(Collected data)
<<<<
-- ==== Sys2Proof/Machine/LoadStore.lean ====
section
/-!
DEFINITION. Load, store and move: `ldr`, `str`, `mov` (spec/41_load_store_move.md R110 to R113). Each
instruction is its Effect (R82) and one meaning per row of the opcode table.
-/

namespace Sys2Proof.Machine

/-- `ldr dest,[addr]`: the Effect of R110; the read is checked in the execute stage (R31). -/
def ldrEffect (dest : RegId) (addr : Address) (p : Proc) : Except Fault Effect :=
  match memRead p.mem (p.resolve addr).toNat with
  | .error f => .error f
  | .ok v => .ok { reg := some (dest, v) }

/-- `str [addr],src`: the Effect of R111; the write is checked at commit (R32). -/
def strEffect (addr : Address) (src : RegId) (p : Proc) : Effect :=
  { write := some ((p.resolve addr).toNat, p.reg src) }

/-- `mov dest,src`: the Effect of R112. -/
def movEffect (dest : RegId) (src : Value) (p : Proc) : Effect :=
  { reg := some (dest, p.value src) }

/-- `ldr dest,[rb]` (R110). -/
def execLdrInd (dest rb : RegId) (s : State) : Host.Outcome State Fault Refusal :=
  s.perform (ldrEffect dest (.ind rb) s.proc)

/-- `ldr dest,[imm8]` (R110). -/
def execLdrAbs (dest : RegId) (k : Byte) (s : State) : Host.Outcome State Fault Refusal :=
  s.perform (ldrEffect dest (.abs k) s.proc)

/-- `str [rb],src` (R111). -/
def execStrInd (rb src : RegId) (s : State) : Host.Outcome State Fault Refusal :=
  s.perform (.ok (strEffect (.ind rb) src s.proc))

/-- `str [imm8],src` (R111). -/
def execStrAbs (k : Byte) (src : RegId) (s : State) : Host.Outcome State Fault Refusal :=
  s.perform (.ok (strEffect (.abs k) src s.proc))

/-- `mov dest,rb` (R112). -/
def execMovReg (dest rb : RegId) (s : State) : Host.Outcome State Fault Refusal :=
  s.perform (.ok (movEffect dest (.reg rb) s.proc))

/-- `mov dest,imm8` (R112). -/
def execMovImm (dest : RegId) (k : Byte) (s : State) : Host.Outcome State Fault Refusal :=
  s.perform (.ok (movEffect dest (.imm k) s.proc))

end Sys2Proof.Machine
end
>>>>
TASK ITEM: Given the entries above, say how many lines include the word "Fault", and write nothing besides the number.

EXPECTED OUTPUT: 7